[Algorithm] AC automatic machine / AC algorithm - fast multiple string matching


AC automaton

Accepted

Aho-Corasick


nature

Automaton AC / AC algorithms (Aho-Corasick automaton), is a well-known multi-pattern matching algorithm.


Pre-knowledge

  1. Trie ( important )
  2. KMP algorithm (Next understand the role of the array)

Typical example of algorithm complexity analysis

A typical example is: Given a main string S, a plurality of a given pattern string T, Q number of a given pattern exists in the main string string S

In KMP algorithm, the complexity of a length of main string length n of a pattern string of m is O (n + m)

If KMP algorithm to directly copy such questions, the pattern string matching process need once again

If there is a pattern string t, the complexity O ((n + m) t )

If a large main string length, string or pattern given lot, even if the complexity of the algorithm will be high KMP

So born AC automatic machine which is capable of O (n + mt) to obtain the answer to the complexity of

Wherein O (mt) spent in establishing the trie, O (n) over the main string spent traversing the

So its time complexity can be controlled within a small range

(Inherited disadvantage of the complexity of the space trie ......)


About fail Pointer

AC biggest feature is the addition of an automatic machine called a pointer for each node fail

The role of this pointer and the role of KMP algorithm is very similar to the array Next

KMP algorithm is simply to refer to the Next [j] as the next position according to the position matching pattern matching j

AC is the automaton for every node, fail has a pointer to the next location to be matched

This is why the automaton can be O (n) to complete the main string match


Pointer to fail configuration:

  If the current matching in the trie node to a node, corresponding to the i-th main string position, the main character string found to i + 1-position of the child node does not exist in the node, indicating the occurrence of a mismatch the node nd

  At this point we need to find and from the root node to the root node in this case composed of a string suffix same longest pattern string prefix

  The fail the node pointer points to the node should be the last character of the longest prefix corresponding to

Can be found, except in special circumstances, a node represents a character and the character represented by its fail node pointer is the same


Why looking for is the same as its suffix longest prefix -

  This is the essence of KMP algorithm, then the present processing is a schematic suffix string suffix, the prefix string is a prefix of another pattern. Only moved to the position of the longest prefix in order to guarantee that all the answers are to find out. From the perspective of KMP algorithm point of view, that is, as much as possible small amplitude shifted to the right position of the pattern string in order to ensure the correct answer some will not fall.

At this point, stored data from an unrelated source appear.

-- ==== Sys2Proof/Tests/Slice0.lean ====
section
/-! SUPPORT. Tests: terms that are not well formed, examples of the manual, and for each statement states and operands that meet its hypotheses. -/

open Sys2Proof Sys2Proof.Machine

namespace Sys2Proof.Tests

set_option Elab.async false

/-- The manual's example of a dispatch, and the faults of a return stack (23 R514). -/
theorem test_sequencer : seqNext 16384 (4 * 2 ^ 124 + 0x1200 * 2 ^ 101 + 6 * 2 ^ 97) 7 false 0x13 [] = .at 0x1213 [] ∧
    seqNext 16384 (5 * 2 ^ 124 + 9 * 2 ^ 101) 7 false 0 (List.replicate 8 0) = .fault ∧ seqNext 16384 (5 * 2 ^ 124 + 9 * 2 ^ 101) 7 false 0 [3] = .at 9 [8, 3] ∧
    seqNext 16384 (6 * 2 ^ 124) 7 false 0 [] = .fault ∧ seqNext 16384 (8 * 2 ^ 124) 7 false 0 [] = .fault ∧ seqNext 16384 0 16383 false 0 [] = .fault := by decide

/-! ### Ill-formed terms, for each check -/

def msg0 : Msg := { via := 0, vc := 1, dest := 0, src := 0, kind := 2, tag := 0, epoch := false, resent := false, addr := 0, body := [] }
def adv0 : Adv := { node := 1, serial := 7, seq := 1, fstate := 1, torState := 0, refHeld := false, ineligible := false, extents := [1], ports := List.replicate 8 ⟨false, 0, 0, 0⟩ }
def frame0 : DataFrame := { origin := 0, subch := 0, dev := 0, seq := 0, ordinal := 0, offset := 0, last := false, data := [] }
def status0 : StatusFrame := { origin := 0, subch := 0, dev := 0, seq := 0, ordinal := 0, devStatus := 0, final := true, stale := false, residual := 0 }
def dram0 : DramReq := { pa := 0, len := 64, write := none, poisoned := false, err := [], err1 := [], part := none }

theorem test_wf_cores : (Instr.issueGroup 192 0).wf = false ∧ (Instr.issueGroup 0 5).wf = false ∧ (Instr.waitevDeadline 192).wf = false ∧
    (Instr.storeBufferPerform 0 48 true false).wf = false ∧ (Instr.torComparatorFire 0 4).wf = false ∧ (Instr.recast .service 192).wf = false ∧
    (Instr.mqCoreRegs .uart 192).wf = false ∧ (Instr.issueGroup 191 4).wf = true := by decide

theorem test_wf_views_and_partitions : (Instr.start (.part 48) 0).wf = false ∧ (Instr.start .service 48).wf = false ∧ (Instr.coldReset (.command (.part 48))).wf = false ∧
    (Instr.partitionReport .service 64 0).wf = false ∧ (Instr.trPatt .service 48 0).wf = false ∧ (Instr.attestationComplete (some 48)).wf = false ∧
    (Instr.faultEvent 512 3 none 0 false).wf = false ∧ (Instr.faultEvent 0 3 (some 48) 0 false).wf = false ∧ (Instr.reportingPathFault 6 0 3 none).wf = false ∧
    (Instr.start (.part 47) 47).wf = true := by decide

theorem test_wf_ports_and_lanes : (Instr.nakRepeat (.arm 8)).wf = false ∧ (Instr.nakRepeat (.ch 12)).wf = false ∧ (Instr.timeExchange 8 0 0).wf = false ∧
    (Instr.laneSignalDetect (.arm 0) [8]).wf = false ∧ (Instr.laneSignalDetect (.ch 0) [4]).wf = false ∧ (Instr.flitReceive (.arm 0) [] []).wf = false ∧
    (Instr.linkInitFlit (.arm 0) true 0 (List.replicate 9 0)).wf = false ∧ (Instr.kemOffer 20 [] []).wf = false ∧ (Instr.hello 0 65536 0 0 0 0 []).wf = false ∧
    (Instr.identity 0 [] [] []).wf = false ∧ (Instr.confirm 0 []).wf = false ∧ (Instr.mqLink .uart (some (.arm 8))).wf = false ∧ (Instr.laneSignalDetect (.ch 11) [3]).wf = true := by decide

theorem test_wf_messages : (Instr.msgRead { msg0 with via := 8 }).wf = false ∧ (Instr.msgRead { msg0 with dest := 64 }).wf = false ∧ (Instr.msgRead { msg0 with src := 64 }).wf = false ∧
    (Instr.msgRead { msg0 with kind := 256 }).wf = false ∧ (Instr.msgRead { msg0 with tag := 65536 }).wf = false ∧ (Instr.msgRead { msg0 with addr := 2 ^ 64 }).wf = false ∧
    (Instr.msgRead msg0).wf = true := by decide

theorem test_wf_fabric : (Instr.linkStateAdvertisement 0 { adv0 with node := 64 }).wf = false ∧ (Instr.linkStateAdvertisement 0 { adv0 with fstate := 3 }).wf = false ∧
    (Instr.linkStateAdvertisement 0 { adv0 with torState := 5 }).wf = false ∧ (Instr.linkStateAdvertisement 0 { adv0 with extents := [64] }).wf = false ∧
    (Instr.linkStateAdvertisement 0 { adv0 with ports := [] }).wf = false ∧ (Instr.memberTimeout 64).wf = false ∧ (Instr.messageResend 65536).wf = false ∧
    (Instr.rekeyRequest 64 .module []).wf = false ∧ (Instr.rekeyRequest 0 (.partition 48) (List.replicate 16 0)).wf = false ∧ (Instr.linkStateAdvertisement 0 adv0).wf = true := by decide

theorem test_wf_channels : (Instr.cpTake 2).wf = false ∧ (Instr.priorityAging 262144).wf = false ∧ (Instr.dataFrame 12 frame0).wf = false ∧
    (Instr.dataFrame 0 { frame0 with origin := 64 }).wf = false ∧ (Instr.dataFrame 0 { frame0 with subch := 262144 }).wf = false ∧
    (Instr.dataFrame 0 { frame0 with dev := 65536 }).wf = false ∧ (Instr.statusFrame 0 { status0 with origin := 64 }).wf = false ∧
    (Instr.statusFrame 0 { status0 with subch := 262144 }).wf = false ∧ (Instr.statusFrame 0 { status0 with dev := 65536 }).wf = false ∧
    (Instr.pairingExchange ⟨true, [], [], false⟩).wf = false ∧ (Instr.subchCopy (some (262144, 0))).wf = false ∧ (Instr.statusFrame 11 status0).wf = true := by decide

theorem test_wf_dram : (Instr.dramRequest { dram0 with len := 0 }).wf = false ∧ (Instr.dramRequest { dram0 with pa := 100 }).wf = false ∧
    (Instr.dramRequest { dram0 with write := some [] }).wf = false ∧ (Instr.dramRequest { dram0 with part := some 48 }).wf = false ∧ (Instr.refreshTick 16).wf = false ∧
    (Instr.recentre [16]).wf = false ∧ (Instr.speed .service 0 4).wf = false ∧ (Instr.trainingComplete []).wf = false ∧ (Instr.dramRequest dram0).wf = true := by decide

theorem test_wf_engines_and_queues : (Instr.compress 8).wf = false ∧ (Instr.enable .pf1 .mailbox 64).wf = false ∧ (Instr.enable .service .rasp 256).wf = false ∧
    (Instr.claim (.part 0) 4 0).wf = false ∧ (Instr.claim (.part 0) 1 64).wf = false ∧ (Instr.mailboxInbound 64).wf = false ∧ (Instr.enable .service .rasp 255).wf = true := by decide

theorem test_wf_host : (Instr.hostWindowRead .pf1 (2 ^ 40) 4).wf = false ∧ (Instr.hostWindowRead .pf1 0 0).wf = false ∧ (Instr.hostWindowRead .pf1 0 4097).wf = false ∧
    (Instr.hostWindowWrite .pf1 0 [] false).wf = false ∧ (Instr.hostCompletion 1024 [] false).wf = false ∧ (Instr.flr 2).wf = false ∧
    (Instr.hostWindowRead .pf1 0 4096).wf = true := by decide

theorem test_wf_service : (Instr.csScrub 30).wf = false ∧ (Instr.bringupStepComplete [204]).wf = false ∧ (Instr.governorEpoch ⟨[], [], 0⟩).wf = false ∧
    (Instr.thermtrip 60).wf = false ∧ (Instr.smb4ReadWord 256).wf = false ∧ (Instr.patinaClear .pf0 4096 0).wf = false ∧
    (Instr.tokenLine .uart (List.replicate 257 0)).wf = false ∧ (Instr.mqGrant .uart (.partition 48) none).wf = false ∧
    (Instr.registerWrite .service (2 ^ 32) 0).wf = false ∧ (Instr.csScrub 29).wf = true := by decide +kernel

/-! ### States that meet the hypotheses of the statements -/

def st : State := State.reset
def fltSt (i : Nat) (f : FltStatus) : State := setFlt i f st
def torSt (f : TorS → TorS) : State := { st with tor := f st.tor }

theorem test_front_command : ({ st with pending := [.ppsEdge, .refLoss] } : State).pending = .ppsEdge :: [.refLoss] := rfl

theorem test_empty_queue : st.pending = [] ∧ keepAlive st = true ∧ keepAlive { st with pwr := { st.pwr with on := false } } = false := by decide +kernel

theorem test_tick_counts : (match step st with | .next t => t.tor.tor | _ => 0) = 1 := by decide +kernel

theorem test_settled_step : Safety.settled st ∧ ∃ t, step st = .next t := ⟨rfl, _, rfl⟩

theorem test_checkstop_hypotheses : Safety.settled { st with flt := { st.flt with checkstop := true } } ∧ Safety.stopsWithModule (.cpTake 0) = true ∧
    Safety.stopsWithModule (.moduleReset .service) = false := by
  constructorm* _ ∧ _ <;> first | decide +kernel | rfl

theorem test_fault_event_hypotheses : Safety.settled st ∧ operating st = true ∧ isSource 0x14D = true ∧ eventClass 0x05 ≤ 1 ∧ (fltStatus 0x14D st).pending = false ∧
    fld (reactOf 0x14D st) 57 56 = 0 ∧ lbit (reactOf 0x14D st) 60 = false := by
  constructorm* _ ∧ _ <;> first | decide +kernel | rfl

theorem test_fault_event_pin : lbit (reactOf 0x14D { st with flt := { st.flt with react := [(0x14D, 0xF000000000000000)] } }) 60 = true ∧
    fld (reactOf 0x14D { st with flt := { st.flt with react := [(0x14D, 0xF000000000000000)] } }) 57 56 = 0 := by decide +kernel

theorem test_reporting_hypotheses : srcDie 5 = 0x166 ∧ isSource 0xCB = true ∧ 0xCB ≠ srcDie 5 ∧ fld (reactOf 0xCB st) 57 56 = 0 ∧ fld (reactOf (srcDie 5) st) 57 56 = 0 := by
  decide +kernel

theorem test_clear_hypotheses : powered (fltSt 0x14D { pending := true, cls := 1 }) = true ∧ mayClear .service 0x14D (fltSt 0x14D { pending := true, cls := 1 }) = true ∧
    (fltStatus 0x14D (fltSt 0x14D { pending := true, cls := 1 })).pending = true ∧ (fltStatus 0x14D (fltSt 0x14D { pending := true, holds := true })).holds = true ∧
    mayClear (.part 3) 0x14D (fltSt 0x14D { pending := true, part := 4 }) = false ∧ mayClear (.part 4) 0x14D (fltSt 0x14D { pending := true, part := 4 }) = true ∧
    (fltStatus 0x14D (fltSt 0x14D { pending := true, cls := 1 })).cls ≠ 3 := by decide +kernel

/-- A source with reaction entry 0xF500_0000_0000_0000: LOG, NOTE_SC, MC_PART, PIN, chain 1 to 1; and one with the chain 3 to 3. -/
def chainSt (r : Long) (f : FltStatus) : State := { fltSt 0x159 f with flt := { (fltSt 0x159 f).flt with react := [(0x159, r)] } }

theorem test_grace_hypotheses : Safety.settled (chainSt 0xFF00000000000000 { pending := true, timer := some 0 }) ∧
    operating (chainSt 0xFF00000000000000 { pending := true, timer := some 0 }) = true ∧
    0 + fld (reactOf 0x159 (chainSt 0xFF00000000000000 { pending := true, timer := some 0 })) 55 32 * 4000 ≤ (chainSt 0xFF00000000000000 { pending := true, timer := some 0 }).tor.tor ∧
    nextStep 0x159 (chainSt 0xFF00000000000000 { pending := true, timer := some 0 }) = some 3 ∧
    nextStep 0x159 (chainSt 0xFF00000000000000 { pending := true, timer := some 0, step := 3 }) = none := by
  constructorm* _ ∧ _ <;> first | decide +kernel | rfl
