-- ==== Sys2Proof/Decode.lean ====
section
/-! DEFINITION. The command a word spells by the bits of spec/opcode_table.json. No row of the table gives bits: a command
of this block is an event with its operands and has no encoding, so no word spells one. -/

namespace Sys2Proof

/-- The command that a word of `nbits` bits spells: none, for every word. -/
def decodeTableWord (nbits w : Nat) : Option Instr :=
  match nbits, w with
  | _, _ => none

end Sys2Proof
end

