-- ==== Sys2Proof/Machine/HostRegisters.lean ====
section
/-! DEFINITION. The rows of the host register window (chapter 10). -/

namespace Sys2Proof.Machine

/-- ABORT (R81, R188). -/
def execAbort (v : Byte) (s : State) : Out := takeEvent s fun s => hostAbort s v

/-- CPOP (R187). Any written value acts alike. -/
def execCpop (_v : Byte) (s : State) : Out := takeEvent s popCompletion

/-- BUFDATA_READ (R189). -/
def execBufdataRead (s : State) : Out := takeRead s readBufData

/-- BUFDATA_WRITE (R189, R190). -/
def execBufdataWrite (v : Byte) (s : State) : Out := takeEvent s fun s => writeBufData s v

/-- DIRCNT_LOW_READ (R180). -/
def execDircntLowRead (s : State) : Out := takeRead s readDircntLow

/-- ALERT_WRITE (R191). -/
def execAlertWrite (v : Byte) (s : State) : Out := takeEvent s fun s => clearAlerts s v

/-- ALERTMASK_WRITE (R191, R192). -/
def execAlertmaskWrite (v : Byte) (s : State) : Out := takeEvent s fun s => setMask s v

/-- CINTEN_WRITE (R193): a CONTROL write. -/
def execCintenWrite (v : Byte) (s : State) : Out := takeEvent s fun s => writeControl s v

/-- BGREN_WRITE (R193): a CONTROL write. -/
def execBgrenWrite (v : Byte) (s : State) : Out := takeEvent s fun s => writeControl s v

/-- MGMTEN_CLEAR (R205): a CONTROL write with bit 2 clear. -/
def execMgmtenClear (v : Byte) (s : State) : Out := takeEvent s fun s => writeControl s (v &&& 0xFB)

/-- MGMTEN_SET (R193): a CONTROL write with bit 2 set. -/
def execMgmtenSet (v : Byte) (s : State) : Out := takeEvent s fun s => writeControl s (v ||| 0x04)

/-- SRST (R86): a CONTROL write with bit 7 set. -/
def execSrst (v : Byte) (s : State) : Out := takeEvent s fun s => writeControl s (v ||| 0x80)

/-- RECTHR_WRITE (R194). -/
def execRecthrWrite (v : Byte) (s : State) : Out := takeEvent s fun s => setRecthr s v

/-- HOSTWT_WRITE (R194). -/
def execHostwtWrite (v : Byte) (s : State) : Out := takeEvent s fun s => setHostwt s v

/-- REGISTER_WRITE (R179). -/
def execRegisterWrite (off : BitVec 6) (v : Byte) (s : State) : Out := takeEvent s fun s => hostWrite s off.toNat v

end Sys2Proof.Machine
end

  In abcabcabcabc main string, the pattern string in abcabcab as an example, a position corresponding to the matching (i.e. the answer) with 2:

a b c a b c a b c a b c
a b c a b c a b
a b c a b c a b c a b c
a b c a b c a b

For the pattern string, the same suffix prefix where there are two kinds: abandabcab

Should be selected at this time is long, the amplitude of movement is 8-5 = 3, which is moved to the top of Table 1 Table 2

If shorter prefix and suffix selected for the 8-2 shift range = 6, it will become

a b c a b c a b c a b c
a b c a b c a b

Because the pattern string beyond the boundary, the end of the match, then only records the results in Table 1 case

This is Next KMP array represents the longest length of prefixes and suffixes same reason

AC automaton is looking for it is the same reason for its longest prefix of suffix


For more details see below and the process of establishing "Process achievements"




About below

In the code below HDU 2222 Keywords Search Case

Title means the original question:

Given a number of T, T represents a sample group, to give each a number N (N <= 10000), expressed as a pattern string of N words

Next N lines of a word, the word length of not more than 50

The last line of the main strings, the string length is not more than 1 million primary

For each sample, the presence of output of the main string number string patterns

(Given word there may be a repeat, so repeat the words as different modes of strings , this word if the master string appears again, of course, if the same kind of words that appear in the main string plus the number of times the answer will repetitions. more than one time, subsequent answer not counted)

(As it is a string patterns have carried out the answer will be alone again KMP)




fail pointer setup procedure (Scheme)

If now there are the following four words

abs

abi

wasabi

binary

Establishing trie shown below

a

Completing construction of the tree you need to start building fail pointer

First consider the special circumstances:

  Predetermined - fail root pointer points to NULL (later identified as the end of the iteration)

  Pointer to the root node fail all the child nodes of the root node points to the presence of all (just a letter, not the same as any of prefixes and suffixes)

Then consider the case later iterations:

  Assume now that node to the processing node

  If at this time the same suffix prefix length is zero, indicating no presence of the same any suffix corresponding prefix, the node pointer should point to the root fail

  If at this time is equal to the same length Suffix 1, indicating the presence of only the node representative of the same character prefix, then the node pointer to fail should be adjacent to the sub-root node, fail node pointer now points to the root node of the parent

  If the same prefix length is greater than 1 suffix case, as long as the parent node of the node pointers fail to point to where it should have been directed to make the representative node character is c, then the node may point directly to fail fail node of the parent node child node pointed to node C (if present). If the child node c is NULL (explain this node does not exist), then the node fail iteration should continue it, to find whether there is a path fail on a node that has children c . If the last iteration pointer root to fail, that is NULL, the direct end of the iteration, but this time to manually change the node is the root of fail to point rather than remaining NULL


To ensure that the iteration

That is, a greater depth of nodes can fail basis pointer small depth of the node to build your own fail

And depth can be found in all nodes fail pointer to a depth less than the original node (root are closer than to refer to a direction)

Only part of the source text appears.